Data in this exercise START

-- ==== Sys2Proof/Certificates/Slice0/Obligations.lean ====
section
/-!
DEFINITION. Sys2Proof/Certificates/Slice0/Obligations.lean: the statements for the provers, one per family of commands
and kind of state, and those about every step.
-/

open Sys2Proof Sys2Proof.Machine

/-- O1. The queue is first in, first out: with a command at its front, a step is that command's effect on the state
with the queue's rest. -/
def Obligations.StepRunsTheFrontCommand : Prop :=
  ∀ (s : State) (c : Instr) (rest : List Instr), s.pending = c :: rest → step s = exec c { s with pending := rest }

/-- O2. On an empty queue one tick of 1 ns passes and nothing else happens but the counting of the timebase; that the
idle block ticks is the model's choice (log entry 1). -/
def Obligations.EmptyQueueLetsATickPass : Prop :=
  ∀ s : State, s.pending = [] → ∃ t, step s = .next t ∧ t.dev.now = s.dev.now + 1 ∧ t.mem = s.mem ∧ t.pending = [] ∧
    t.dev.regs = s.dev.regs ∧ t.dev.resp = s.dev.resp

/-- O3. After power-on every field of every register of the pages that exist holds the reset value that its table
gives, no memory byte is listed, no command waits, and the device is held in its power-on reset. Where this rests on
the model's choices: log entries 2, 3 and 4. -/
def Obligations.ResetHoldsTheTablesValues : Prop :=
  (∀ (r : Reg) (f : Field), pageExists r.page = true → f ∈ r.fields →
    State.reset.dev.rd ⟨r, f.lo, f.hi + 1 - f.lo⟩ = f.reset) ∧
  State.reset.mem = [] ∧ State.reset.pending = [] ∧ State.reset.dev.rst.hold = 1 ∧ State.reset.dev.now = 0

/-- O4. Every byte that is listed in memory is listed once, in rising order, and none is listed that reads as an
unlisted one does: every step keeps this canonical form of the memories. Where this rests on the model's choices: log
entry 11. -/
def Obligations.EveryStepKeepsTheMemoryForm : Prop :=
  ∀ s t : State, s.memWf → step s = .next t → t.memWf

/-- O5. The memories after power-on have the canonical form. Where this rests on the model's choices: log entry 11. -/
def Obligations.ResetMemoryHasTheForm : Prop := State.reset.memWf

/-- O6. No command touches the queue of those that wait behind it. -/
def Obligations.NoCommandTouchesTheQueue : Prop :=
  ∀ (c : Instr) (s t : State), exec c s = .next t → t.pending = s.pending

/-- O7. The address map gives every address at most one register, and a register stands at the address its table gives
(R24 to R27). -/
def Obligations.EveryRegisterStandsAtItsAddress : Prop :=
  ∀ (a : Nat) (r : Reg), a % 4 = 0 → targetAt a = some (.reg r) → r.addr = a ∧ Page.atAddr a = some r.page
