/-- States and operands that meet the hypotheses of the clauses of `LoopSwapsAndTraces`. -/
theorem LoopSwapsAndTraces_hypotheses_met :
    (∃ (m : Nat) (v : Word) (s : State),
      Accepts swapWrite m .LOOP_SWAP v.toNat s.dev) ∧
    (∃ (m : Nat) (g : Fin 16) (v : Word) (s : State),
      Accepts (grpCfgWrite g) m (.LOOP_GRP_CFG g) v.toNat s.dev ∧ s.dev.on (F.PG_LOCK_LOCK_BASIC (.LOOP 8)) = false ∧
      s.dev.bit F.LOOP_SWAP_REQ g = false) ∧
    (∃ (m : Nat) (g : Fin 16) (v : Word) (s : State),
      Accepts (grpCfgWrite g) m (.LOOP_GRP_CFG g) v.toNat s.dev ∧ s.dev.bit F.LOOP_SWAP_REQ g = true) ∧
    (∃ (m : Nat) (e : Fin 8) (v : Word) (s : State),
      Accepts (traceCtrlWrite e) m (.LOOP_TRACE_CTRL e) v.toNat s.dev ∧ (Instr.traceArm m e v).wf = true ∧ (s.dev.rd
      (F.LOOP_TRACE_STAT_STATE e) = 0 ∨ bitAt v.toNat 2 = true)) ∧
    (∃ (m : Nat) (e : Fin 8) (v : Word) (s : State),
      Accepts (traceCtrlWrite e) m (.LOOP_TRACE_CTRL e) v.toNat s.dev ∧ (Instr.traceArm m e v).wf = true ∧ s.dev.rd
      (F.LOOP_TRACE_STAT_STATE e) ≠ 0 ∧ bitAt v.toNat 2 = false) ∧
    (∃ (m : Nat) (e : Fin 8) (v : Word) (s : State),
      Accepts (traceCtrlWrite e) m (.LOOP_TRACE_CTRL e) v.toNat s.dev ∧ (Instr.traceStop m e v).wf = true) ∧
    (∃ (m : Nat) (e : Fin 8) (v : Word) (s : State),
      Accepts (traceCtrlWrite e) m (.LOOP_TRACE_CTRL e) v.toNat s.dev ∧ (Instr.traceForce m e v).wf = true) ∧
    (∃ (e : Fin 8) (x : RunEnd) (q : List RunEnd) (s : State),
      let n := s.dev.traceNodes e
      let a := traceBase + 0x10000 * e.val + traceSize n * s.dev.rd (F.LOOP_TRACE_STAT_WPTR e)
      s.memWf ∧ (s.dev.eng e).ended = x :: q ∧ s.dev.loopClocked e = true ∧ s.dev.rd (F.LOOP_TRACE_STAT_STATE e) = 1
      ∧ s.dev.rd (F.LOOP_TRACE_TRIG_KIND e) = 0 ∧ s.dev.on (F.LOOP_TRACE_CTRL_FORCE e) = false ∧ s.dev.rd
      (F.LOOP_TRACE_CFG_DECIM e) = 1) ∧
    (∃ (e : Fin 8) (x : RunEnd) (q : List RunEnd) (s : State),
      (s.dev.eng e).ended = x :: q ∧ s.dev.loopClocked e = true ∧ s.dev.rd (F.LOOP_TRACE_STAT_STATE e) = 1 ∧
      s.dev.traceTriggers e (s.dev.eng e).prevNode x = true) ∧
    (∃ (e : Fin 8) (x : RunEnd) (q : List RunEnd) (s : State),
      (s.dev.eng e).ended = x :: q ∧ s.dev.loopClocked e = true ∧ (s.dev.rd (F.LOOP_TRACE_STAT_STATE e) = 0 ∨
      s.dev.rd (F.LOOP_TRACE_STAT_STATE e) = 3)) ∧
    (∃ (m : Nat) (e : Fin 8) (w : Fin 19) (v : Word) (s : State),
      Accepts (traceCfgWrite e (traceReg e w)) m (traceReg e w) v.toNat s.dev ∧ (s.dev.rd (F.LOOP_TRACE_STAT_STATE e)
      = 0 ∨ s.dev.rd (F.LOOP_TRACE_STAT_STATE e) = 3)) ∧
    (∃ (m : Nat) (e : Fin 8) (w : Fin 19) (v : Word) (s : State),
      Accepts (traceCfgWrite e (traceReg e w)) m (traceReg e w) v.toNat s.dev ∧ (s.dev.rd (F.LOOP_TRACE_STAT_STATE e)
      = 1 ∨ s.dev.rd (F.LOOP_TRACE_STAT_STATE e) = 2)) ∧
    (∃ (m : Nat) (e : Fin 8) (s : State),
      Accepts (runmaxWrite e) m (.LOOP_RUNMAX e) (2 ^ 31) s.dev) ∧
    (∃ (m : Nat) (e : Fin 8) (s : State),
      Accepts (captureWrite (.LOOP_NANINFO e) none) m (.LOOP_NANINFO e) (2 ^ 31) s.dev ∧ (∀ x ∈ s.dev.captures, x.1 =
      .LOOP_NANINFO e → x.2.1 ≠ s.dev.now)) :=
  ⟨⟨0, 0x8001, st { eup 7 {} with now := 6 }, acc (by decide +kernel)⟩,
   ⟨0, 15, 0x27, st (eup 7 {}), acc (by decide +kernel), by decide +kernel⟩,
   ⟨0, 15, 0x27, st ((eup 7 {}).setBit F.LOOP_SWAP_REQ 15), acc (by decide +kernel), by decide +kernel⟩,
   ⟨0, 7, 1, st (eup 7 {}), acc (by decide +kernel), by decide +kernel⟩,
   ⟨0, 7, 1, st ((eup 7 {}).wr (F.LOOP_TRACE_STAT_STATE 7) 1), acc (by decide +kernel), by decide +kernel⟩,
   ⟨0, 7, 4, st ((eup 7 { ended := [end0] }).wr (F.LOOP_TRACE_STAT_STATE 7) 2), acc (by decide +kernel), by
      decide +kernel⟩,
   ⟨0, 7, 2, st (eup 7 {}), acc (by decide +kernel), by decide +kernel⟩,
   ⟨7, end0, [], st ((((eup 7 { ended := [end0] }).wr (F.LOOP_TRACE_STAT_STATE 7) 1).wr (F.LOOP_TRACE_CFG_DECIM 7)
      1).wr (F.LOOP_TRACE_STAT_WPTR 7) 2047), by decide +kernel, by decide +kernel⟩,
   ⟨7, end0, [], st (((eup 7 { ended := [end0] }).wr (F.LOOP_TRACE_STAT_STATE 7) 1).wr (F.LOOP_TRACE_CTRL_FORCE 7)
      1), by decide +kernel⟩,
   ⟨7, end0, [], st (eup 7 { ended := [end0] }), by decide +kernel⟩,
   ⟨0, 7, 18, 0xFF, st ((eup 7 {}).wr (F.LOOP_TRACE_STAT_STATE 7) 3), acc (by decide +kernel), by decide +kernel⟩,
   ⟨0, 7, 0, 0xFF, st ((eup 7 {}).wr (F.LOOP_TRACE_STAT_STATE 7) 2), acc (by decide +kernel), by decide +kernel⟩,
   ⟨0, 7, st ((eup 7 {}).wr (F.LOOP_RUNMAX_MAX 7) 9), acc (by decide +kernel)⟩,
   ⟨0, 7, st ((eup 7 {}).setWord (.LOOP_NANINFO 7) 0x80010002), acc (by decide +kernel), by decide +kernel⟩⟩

Data in this exercise END

Filter the entries down to the lines holding the string "traceArm". Copy each of those lines.

      Accepts (traceCtrlWrite e) m (.LOOP_TRACE_CTRL e) v.toNat s.dev ∧ (Instr.traceArm m e v).wf = true ∧ (s.dev.rd
      Accepts (traceCtrlWrite e) m (.LOOP_TRACE_CTRL e) v.toNat s.dev ∧ (Instr.traceArm m e v).wf = true ∧ s.dev.rd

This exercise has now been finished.